The labyrinth of jumbled blood vessels in the tumour microenvironment remains one of the toughest blockades for cellular therapies to penetrate and treat solid tumours.
Now, in a new study published online today in Nature Cancer, Penn Medicine researchers found that combining chimeric antigen receptor (CAR) T cell therapy with a PAK4 inhibitor drug allowed the engineered cells to punch their way through and attack the tumour, leading to significantly enhanced survival in mice.
The researchers discovered in laboratory experiments that vascularisation in solid tumours is driven by the genetic reprogramming of tumour endothelial cells--which line the walls of blood vessels--caused by an enzyme known as PAK4.
Knocking out that enzyme reduced abnormal tumour vascularity and improved T cell infiltration and CAR T cell immunotherapies in glioblastoma (GBM) mouse models, the Penn team found.
GBM, the most common and aggressive type of brain cancer diagnosed in more than 22,000 Americans every year, is known for its prominent and abnormal vascularity and being immunologically "cold."
"The response in GBM patient from CAR T cell therapies is universally poor because the CAR T cells have a problem getting into the tumour," said senior author Yi Fan, PhD, an associate professor of Radiation Oncology in the Perelman School of Medicine at the University of Pennsylvania.
"Our study shows that turning off this endothelial cell genetic reprogramming with a PAK4 inhibitor may help open the door to let both T cells and engineered T cells reach the tumour to do their job."
First, the team performed a kinome-wide screening analysis of more than 500 kinases, or enzymes, that regulate blood vessel activation in human endothelial cells from GBM patients.
They found that PAK4, which has previously been shown as a driver of growth in solid tumours, was the culprit.
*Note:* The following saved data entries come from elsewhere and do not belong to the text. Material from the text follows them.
/-! ### recordError -/

@[simp] theorem recordError_cfg (a : Agent) (r : Raise) (s : State) :
    (recordError a r s).cfg = s.cfg := rfl
@[simp] theorem recordError_mode (a : Agent) (r : Raise) (s : State) :
    (recordError a r s).mode = s.mode := rfl
@[simp] theorem recordError_phase (a : Agent) (r : Raise) (s : State) :
    (recordError a r s).phase = s.phase := rfl
@[simp] theorem recordError_curAddr (a : Agent) (r : Raise) (s : State) :
    (recordError a r s).curAddr = s.curAddr := rfl
@[simp] theorem recordError_curDir (a : Agent) (r : Raise) (s : State) :
    (recordError a r s).curDir = s.curDir := rfl
@[simp] theorem recordError_curValue (a : Agent) (r : Raise) (s : State) :
    (recordError a r s).curValue = s.curValue := rfl
@[simp] theorem recordError_lastValid (a : Agent) (r : Raise) (s : State) :
    (recordError a r s).lastValid = s.lastValid := rfl
@[simp] theorem recordError_lastAddr (a : Agent) (r : Raise) (s : State) :
    (recordError a r s).lastAddr = s.lastAddr := rfl
@[simp] theorem recordError_lastValue (a : Agent) (r : Raise) (s : State) :
    (recordError a r s).lastValue = s.lastValue := rfl
@[simp] theorem recordError_lastDir (a : Agent) (r : Raise) (s : State) :
    (recordError a r s).lastDir = s.lastDir := rfl
@[simp] theorem recordError_txnCount (a : Agent) (r : Raise) (s : State) :
    (recordError a r s).txnCount = s.txnCount := rfl
@[simp] theorem recordError_seq (a : Agent) (r : Raise) (s : State) :
    (recordError a r s).seq = s.seq := rfl
@[simp] theorem recordError_lastStatus (a : Agent) (r : Raise) (s : State) :
    (recordError a r s).lastStatus = s.lastStatus := rfl
@[simp] theorem recordError_frStatus (a : Agent) (r : Raise) (s : State) :
    (recordError a r s).frStatus = s.frStatus := rfl
@[simp] theorem recordError_errPin (a : Agent) (r : Raise) (s : State) :
    (recordError a r s).errPin = r.pin := rfl
@[simp] theorem recordError_errSlot (a : Agent) (r : Raise) (s : State) :
    (recordError a r s).errSlot = r.slot := rfl
@[simp] theorem recordError_errPrim (a : Agent) (r : Raise) (s : State) :
    (recordError a r s).errPrim = r.prim := rfl
@[simp] theorem recordError_errSrc (a : Agent) (r : Raise) (s : State) :
    (recordError a r s).errSrc = a.source := rfl
@[simp] theorem recordError_busUnknown (a : Agent) (r : Raise) (s : State) :
    (recordError a r s).busUnknown = (s.busUnknown || decide (r.status = .transportError)) := rfl
@[simp] theorem recordError_rmStatus (a : Agent) (r : Raise) (s : State) :
    (recordError a r s).rmStatus = s.rmStatus := rfl
@[simp] theorem recordError_rmErrPin (a : Agent) (r : Raise) (s : State) :
    (recordError a r s).rmErrPin = s.rmErrPin := rfl
@[simp] theorem recordError_rmErrSlot (a : Agent) (r : Raise) (s : State) :
    (recordError a r s).rmErrSlot = s.rmErrSlot := rfl
@[simp] theorem recordError_gateOwner (a : Agent) (r : Raise) (s : State) :
    (recordError a r s).gateOwner = s.gateOwner := rfl
@[simp] theorem recordError_frRunning (a : Agent) (r : Raise) (s : State) :
    (recordError a r s).frRunning = s.frRunning := rfl
@[simp] theorem recordError_frCancel (a : Agent) (r : Raise) (s : State) :
    (recordError a r s).frCancel = s.frCancel := rfl
@[simp] theorem recordError_ports (a : Agent) (r : Raise) (s : State) :
    (recordError a r s).ports = s.ports := rfl
@[simp] theorem recordError_mem (a : Agent) (r : Raise) (s : State) :
    (recordError a r s).mem = s.mem := rfl
@[simp] theorem recordError_trace (a : Agent) (r : Raise) (s : State) :
    (recordError a r s).trace = s.trace := rfl
@[simp] theorem recordError_frStage (a : Agent) (r : Raise) (s : State) :
    (recordError a r s).frStage = s.frStage := rfl
@[simp] theorem recordError_cmds (a : Agent) (r : Raise) (s : State) :
    (recordError a r s).cmds = s.cmds := rfl
@[simp] theorem recordError_responses (a : Agent) (r : Raise) (s : State) :
    (recordError a r s).responses = s.responses := rfl
@[simp] theorem recordError_env (a : Agent) (r : Raise) (s : State) :
    (recordError a r s).env = s.env := rfl

/-! ### afterPrim -/

@[simp] theorem afterPrim_cfg (k : Nat) (p : Prim) (r : PrimResult) (d : Port) (e : Env) (s : State) :
    (afterPrim k p r d e s).cfg = s.cfg := rfl
@[simp] theorem afterPrim_mode (k : Nat) (p : Prim) (r : PrimResult) (d : Port) (e : Env) (s : State) :
    (afterPrim k p r d e s).mode = s.mode := rfl
@[simp] theorem afterPrim_phase (k : Nat) (p : Prim) (r : PrimResult) (d : Port) (e : Env) (s : State) :
    (afterPrim k p r d e s).phase = s.phase := rfl
@[simp] theorem afterPrim_curAddr (k : Nat) (p : Prim) (r : PrimResult) (d : Port) (e : Env) (s : State) :
    (afterPrim k p r d e s).curAddr = s.curAddr := rfl
@[simp] theorem afterPrim_curDir (k : Nat) (p : Prim) (r : PrimResult) (d : Port) (e : Env) (s : State) :
    (afterPrim k p r d e s).curDir = s.curDir := rfl
@[simp] theorem afterPrim_curValue (k : Nat) (p : Prim) (r : PrimResult) (d : Port) (e : Env) (s : State) :
    (afterPrim k p r d e s).curValue = s.curValue := rfl
@[simp] theorem afterPrim_lastValid (k : Nat) (p : Prim) (r : PrimResult) (d : Port) (e : Env) (s : State) :
    (afterPrim k p r d e s).lastValid = s.lastValid := rfl
@[simp] theorem afterPrim_lastAddr (k : Nat) (p : Prim) (r : PrimResult) (d : Port) (e : Env) (s : State) :
    (afterPrim k p r d e s).lastAddr = s.lastAddr := rfl
@[simp] theorem afterPrim_lastValue (k : Nat) (p : Prim) (r : PrimResult) (d : Port) (e : Env) (s : State) :
    (afterPrim k p r d e s).lastValue = s.lastValue := rfl
@[simp] theorem afterPrim_lastDir (k : Nat) (p : Prim) (r : PrimResult) (d : Port) (e : Env) (s : State) :
    (afterPrim k p r d e s).lastDir = s.lastDir := rfl
@[simp] theorem afterPrim_txnCount (k : Nat) (p : Prim) (r : PrimResult) (d : Port) (e : Env) (s : State) :
    (afterPrim k p r d e s).txnCount = s.txnCount := rfl
@[simp] theorem afterPrim_seq (k : Nat) (p : Prim) (r : PrimResult) (d : Port) (e : Env) (s : State) :
    (afterPrim k p r d e s).seq = s.seq := rfl
@[simp] theorem afterPrim_lastStatus (k : Nat) (p : Prim) (r : PrimResult) (d : Port) (e : Env) (s : State) :
    (afterPrim k p r d e s).lastStatus = s.lastStatus := rfl
@[simp] theorem afterPrim_frStatus (k : Nat) (p : Prim) (r : PrimResult) (d : Port) (e : Env) (s : State) :
    (afterPrim k p r d e s).frStatus = s.frStatus := rfl
@[simp] theorem afterPrim_errPin (k : Nat) (p : Prim) (r : PrimResult) (d : Port) (e : Env) (s : State) :
    (afterPrim k p r d e s).errPin = s.errPin := rfl
@[simp] theorem afterPrim_errSlot (k : Nat) (p : Prim) (r : PrimResult) (d : Port) (e : Env) (s : State) :
    (afterPrim k p r d e s).errSlot = s.errSlot := rfl
@[simp] theorem afterPrim_errPrim (k : Nat) (p : Prim) (r : PrimResult) (d : Port) (e : Env) (s : State) :
    (afterPrim k p r d e s).errPrim = s.errPrim := rfl
@[simp] theorem afterPrim_errSrc (k : Nat) (p : Prim) (r : PrimResult) (d : Port) (e : Env) (s : State) :
    (afterPrim k p r d e s).errSrc = s.errSrc := rfl
@[simp] theorem afterPrim_busUnknown (k : Nat) (p : Prim) (r : PrimResult) (d : Port) (e : Env) (s : State) :
    (afterPrim k p r d e s).busUnknown = s.busUnknown := rfl
@[simp] theorem afterPrim_rmStatus (k : Nat) (p : Prim) (r : PrimResult) (d : Port) (e : Env) (s : State) :
    (afterPrim k p r d e s).rmStatus = s.rmStatus := rfl
@[simp] theorem afterPrim_rmErrPin (k : Nat) (p : Prim) (r : PrimResult) (d : Port) (e : Env) (s : State) :
    (afterPrim k p r d e s).rmErrPin = s.rmErrPin := rfl
@[simp] theorem afterPrim_rmErrSlot (k : Nat) (p : Prim) (r : PrimResult) (d : Port) (e : Env) (s : State) :
    (afterPrim k p r d e s).rmErrSlot = s.rmErrSlot := rfl
@[simp] theorem afterPrim_gateOwner (k : Nat) (p : Prim) (r : PrimResult) (d : Port) (e : Env) (s : State) :
    (afterPrim k p r d e s).gateOwner = s.gateOwner := rfl
@[simp] theorem afterPrim_frRunning (k : Nat) (p : Prim) (r : PrimResult) (d : Port) (e : Env) (s : State) :
    (afterPrim k p r d e s).frRunning = s.frRunning := rfl
@[simp] theorem afterPrim_frCancel (k : Nat) (p : Prim) (r : PrimResult) (d : Port) (e : Env) (s : State) :
    (afterPrim k p r d e s).frCancel = s.frCancel := rfl
@[simp] theorem afterPrim_ports (k : Nat) (p : Prim) (r : PrimResult) (d : Port) (e : Env) (s : State) :
    (afterPrim k p r d e s).ports = s.ports.set k d := rfl
@[simp] theorem afterPrim_mem (k : Nat) (p : Prim) (r : PrimResult) (d : Port) (e : Env) (s : State) :
    (afterPrim k p r d e s).mem = s.mem := rfl
@[simp] theorem afterPrim_trace (k : Nat) (p : Prim) (r : PrimResult) (d : Port) (e : Env) (s : State) :
    (afterPrim k p r d e s).trace = s.trace ++ [.dev k p r] := rfl
@[simp] theorem afterPrim_frStage (k : Nat) (p : Prim) (r : PrimResult) (d : Port) (e : Env) (s : State) :
    (afterPrim k p r d e s).frStage = s.frStage := rfl
@[simp] theorem afterPrim_cmds (k : Nat) (p : Prim) (r : PrimResult) (d : Port) (e : Env) (s : State) :
    (afterPrim k p r d e s).cmds = s.cmds := rfl
@[simp] theorem afterPrim_responses (k : Nat) (p : Prim) (r : PrimResult) (d : Port) (e : Env) (s : State) :
    (afterPrim k p r d e s).responses = s.responses := rfl
@[simp] theorem afterPrim_env (k : Nat) (p : Prim) (r : PrimResult) (d : Port) (e : Env) (s : State) :
    (afterPrim k p r d e s).env = e := rfl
Knocking that enzyme out in GBM endothelial cells with a drug, they found, restored expression of adhesion proteins that are important for the recruitment of immune cells and stimulated T cell infiltration into the tumours.
Notably, knocking down PAK4 shifted the endothelial cells' morphology, from a spindle-shaped appearance to a characteristic cobblestone in GBM, indicating a less chaotic formation of blood vessels. In other words, it "normalised" the microenvironment.
Next, in a GBM mouse model, they found that inhibiting PAK4 reduced vascular abnormalities, improved T cell infiltration, and inhibited tumour growth in the mice.
Approximately 80 percent of PAK4 knockout mice survived for at least 60 days after the experiment was terminated, whereas all wild-type mice died within 40 days after tumour implantation.
Another experiment with a EGFRvIII-directed CAR T cell therapy and a PAK4 inhibitor showed a nearly 80 percent reduction in tumour growth compared to mice that only had CAR T therapy five days after infusion.
Notably, nearly 40 percent of the mice in the combination therapy group still survived even when all of the mice in the other groups had died 33 days after tumour implantation.
Targeting PAK4 may provide a unique opportunity to recondition the tumour microenvironment, as well provide a much-needed opportunity to improve T cell-based cancer immunotherapy for solid tumours, the authors said.
The findings also support the idea that vessel normalisation by PAK4 inhibition can improve drug delivery and reduce oxygen deprivation known as hypoxia, leading to improved tumour responses to targeted therapy, radiation and chemotherapy.
"To our knowledge, we are the first to show how we can reprogram the whole vascular microenvironment with a PAK4 inhibitor and promote cellular therapy,"
Fan said. "Importantly, this may not only be limited to brain tumours; it could potentially be used for all types, including breast, pancreatic, and others, because vascular abnormality is a common feature for almost every solid tumour."